Wild/Feral Survivor-Thrivers: Naturally Selected Resistant Bees.

Beekeeping & Apiculture Forum

Help Support Beekeeping & Apiculture Forum:

This site may earn a commission from merchant affiliate links, including eBay, Amazon, and others.
.
.
This is for discussion of bees that have acquired the ability to cope with varroa without any help. The core assumption is that in the UK and Ireland this has occurred through natural selection for the fittest strain, and any subsequent selection has built on that. The idea is to learn from each-other, what works, and why, in the realm of no-treatment beekeeping. Testimonies, questions, explanations and links to relevant scientific studies are all welcome.

I'd like the thread to be a place where the mechanisms that wild populations employ to locate and maintain resistance can be explored, in the belief that that topic holds the key to understanding why no-treatment beekeeping works in some circumstances and not in others.

photo3.jpg
 
Last edited:
I do understand that I'm not really allowed to say this thing, so I'm going to say it just once then retreat.

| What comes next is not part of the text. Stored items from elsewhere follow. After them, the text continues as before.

-- ==== Sys2Proof/Machine/Validity.lean ====
section
/-! DEFINITION. When a configuration is valid (00_scope.md R8, D12), and the period computed from the
loop rate (D11). -/

namespace Sys2Proof

/-- `C.T = fdiv(1.0, C.F)` (R7, D11; log 9). -/
def Parameters.T (p : Parameters) : Fp := fdiv Fp.one p.F

/-- What R8 asks of the parameters of one joint. -/
def Parameters.jointValid (p : Parameters) (j : Joint) : Bool :=
  Fp.isFinite (p.kp.get j) && Fp.isFinite (p.ki.get j) && Fp.isFinite (p.kd.get j)
    && Fp.isFinite (p.u_min.get j) && Fp.isFinite (p.u_max.get j) && Fp.le (p.u_min.get j) (p.u_max.get j)
    && Fp.isFinite (p.min_angle.get j) && Fp.isFinite (p.max_angle.get j)
    && Fp.le (p.min_angle.get j) (p.max_angle.get j) && Fp.isFinite (p.home.get j)

/-- What R207 and R208 need of one Actuator Channel's constants: a positive `cmd_max`, an ordered window
that holds the neutral offset, and a finite scale (DEDUCED, log 12). -/
def ActuatorConstants.valid (a : ActuatorConstants) : Bool :=
  Fp.isFinite a.offset && Fp.isFinite a.pulse_range && Fp.isFinite a.cmd_max && flt Fp.zero a.cmd_max
    && Fp.isFinite (fdiv a.pulse_range a.cmd_max) && Fp.isFinite a.pulse_min && Fp.isFinite a.pulse_max
    && Fp.le a.pulse_min a.offset && Fp.le a.offset a.pulse_max

/-- A valid configuration (R8): every value finite, `F > 0`, `T > 0`, bounds and limits in order. -/
def Parameters.valid (p : Parameters) : Bool :=
  Fp.isFinite p.F && flt Fp.zero p.F && Fp.isFinite p.T && flt Fp.zero p.T
    && p.jointValid 0 && p.jointValid 1 && p.jointValid 2
    && p.act.j0.valid && p.act.j1.valid && p.act.j2.valid

end Sys2Proof
end

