/-- Settles O8: the dispatcher receives the byte, which is no opcode. -/
theorem unrecognisedByteChangesNothing : Obligations.UnrecognisedByteChangesNothing := by
  intro s b rest hu hi hb hd hbyte
  rw [step_rx hu hi hb]
  exact dispatcherStep_unrecognised (s := { s with inputs := rest }) hd (decode_of_no_opcode hbyte [])

/-- Taking a gripper position writes `GRIP` and the event stream alone where nothing in the model reacts to the event
(R177, R178, R209). -/
theorem gripAtOnce_eq (g : Grip) {e : Event} (he : ∀ u : State, u.react e = u) (s : State) :
    gripAtOnce g e s = { s with GRIP := g, events := s.events ++ [e] } := he _

/-- Settles O39: `gripAtOnce_eq` for `GripOpen`, to which nothing reacts. -/
theorem gripopenOpensTheGripper : Obligations.GripopenOpensTheGripper :=
  fun s hS => ⟨rfl, (runCommand_guarded s _ _ hS).trans (congrArg _ (gripAtOnce_eq .opened (fun _ => rfl) s))⟩

/-- Settles O40: `gripAtOnce_eq` for `GripClose`, to which nothing reacts. -/
theorem gripcloseClosesTheGripper : Obligations.GripcloseClosesTheGripper :=
  fun s hS => ⟨rfl, (runCommand_guarded s _ _ hS).trans (congrArg _ (gripAtOnce_eq .closed (fun _ => rfl) s))⟩

end Sys2Proof.Machine
end

section
/-! SUPPORT. The Actuator Channel's contract (R205 to R208): the whole state each event sent to a channel leaves. -/

namespace Sys2Proof

theorem Fp.le_trans {a b c : Fp} (hab : Fp.le a b = true) (hbc : Fp.le b c = true) : Fp.le a c = true := by
  obtain ⟨na, _, vab⟩ := (Fp.le_iff a b).1 hab
  obtain ⟨_, nc, vbc⟩ := (Fp.le_iff b c).1 hbc
  exact (Fp.le_iff a c).2 ⟨na, nc, vab.trans vbc⟩

end Sys2Proof

namespace Sys2Proof.Machine

/-- The window of every channel is in order: it holds the neutral offset (R208; log 12). -/
theorem window_ordered (c : Configuration) (j : Joint) :
    Fp.le (c.act.get j).pulse_min (c.act.get j).pulse_max = true := by
  obtain ⟨_, _, hlo, hhi⟩ := channel_valid c j
  exact Fp.le_trans hlo hhi

variable {s : State} {j : Joint} {v : Fp}

/-- A disarmed channel ignores `ActSet` (R207). -/
theorem emit_actSet_of_disarmed (hd : (s.ACT.get j).armed = false) :
    s.emit (.actSet j v) = { s with events := s.events ++ [.actSet j v] } := by
  rcases setCmd_cases { s with events := s.events ++ [.actSet j v] } j v with ⟨_, h⟩ | ⟨ha, _⟩ | ⟨ha, _⟩
  · exact h
  all_goals exact Bool.noConfusion (hd.symm.trans ha)

/-- `ActSet` writes the clamped pulse width of an armed channel where that is a number (R207). -/
theorem emit_actSet_of_not_nan (ha : (s.ACT.get j).armed = true) (hn : Fp.isNaN (pulseOf (s.C.act.get j) v) = false) :
    s.emit (.actSet j v) = { s with
      events := s.events ++ [.actSet j v]
      ACT := s.ACT.set j ⟨true, clamp (pulseOf (s.C.act.get j) v) (s.C.act.get j).pulse_min
        (s.C.act.get j).pulse_max⟩ } := by
  rcases setCmd_cases { s with events := s.events ++ [.actSet j v] } j v with ⟨hd, _⟩ | ⟨_, _, h⟩ | ⟨_, hn', _⟩
  · exact Bool.noConfusion (hd.symm.trans ha)
  · exact h
  · exact Bool.noConfusion (hn.symm.trans hn')

/-- `ActSet` gives an armed channel a free value where its pulse width is a NaN (U1, log 3). -/
theorem emit_actSet_of_nan (ha : (s.ACT.get j).armed = true) (hn : Fp.isNaN (pulseOf (s.C.act.get j) v) = true) :
    s.emit (.actSet j v) = { s with
      events := s.events ++ [.actSet j v]
      ACT := s.ACT.set j ⟨true, Config.freeFp s.draws⟩
      draws := s.draws + 1 } := by
  rcases setCmd_cases { s with events := s.events ++ [.actSet j v] } j v with ⟨hd, _⟩ | ⟨_, hn', _⟩ | ⟨_, _, h⟩
  · exact Bool.noConfusion (hd.symm.trans ha)
  · exact Bool.noConfusion (hn'.symm.trans hn)
  · exact h

/-- Settles O48: one equation for each event; the window is in order, and it holds the neutral offset that a zero
command asks for. -/
theorem actuatorChannelContract : Obligations.ActuatorChannelContract := by
  intro s j
  refine ⟨fun v hd => emit_actSet_of_disarmed hd,
    fun v ha => ⟨isNaN_pulseOf_of_isFinite s.C j,
      fun hn => ⟨emit_actSet_of_not_nan ha hn, clamp_mem_bounds (window_ordered s.C j) hn⟩,
      emit_actSet_of_nan ha⟩,
    rfl,
    ⟨_, emit_actEnable_eq s j, value_clamp_pulseOf_isZero s.C j (by decide)⟩,
    fun z hz ha => ⟨_, emit_actSet_of_not_nan ha ?_, value_clamp_pulseOf_isZero s.C j hz⟩⟩
  exact isNaN_pulseOf_of_isFinite s.C j (Fp.isFinite_of_isZero hz)

end Sys2Proof.Machine
end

Once a disease (or parasite) is established, any vaccination within an open population will, like mite treatments:

* Become permanantly addictive

* Undermine the wild population that our ecologies depend upon to make seed.

Vaccination is appropriate in closed (breeding) populations, like mammalian livestock _only_

The veterinary approach to open breeding animals sharing genes across a wild population is simply slaughter.

If you want to take me up on this please do so on my blog.
Smallpox

Rinderpest
 
I'd love to know how eradicating rinderpest, a significant disease formerly present in multiple wildlife species as well as domestic cattle, through vaccination, fits with the wild claim that the veterinary approach is 'simply slaughter'.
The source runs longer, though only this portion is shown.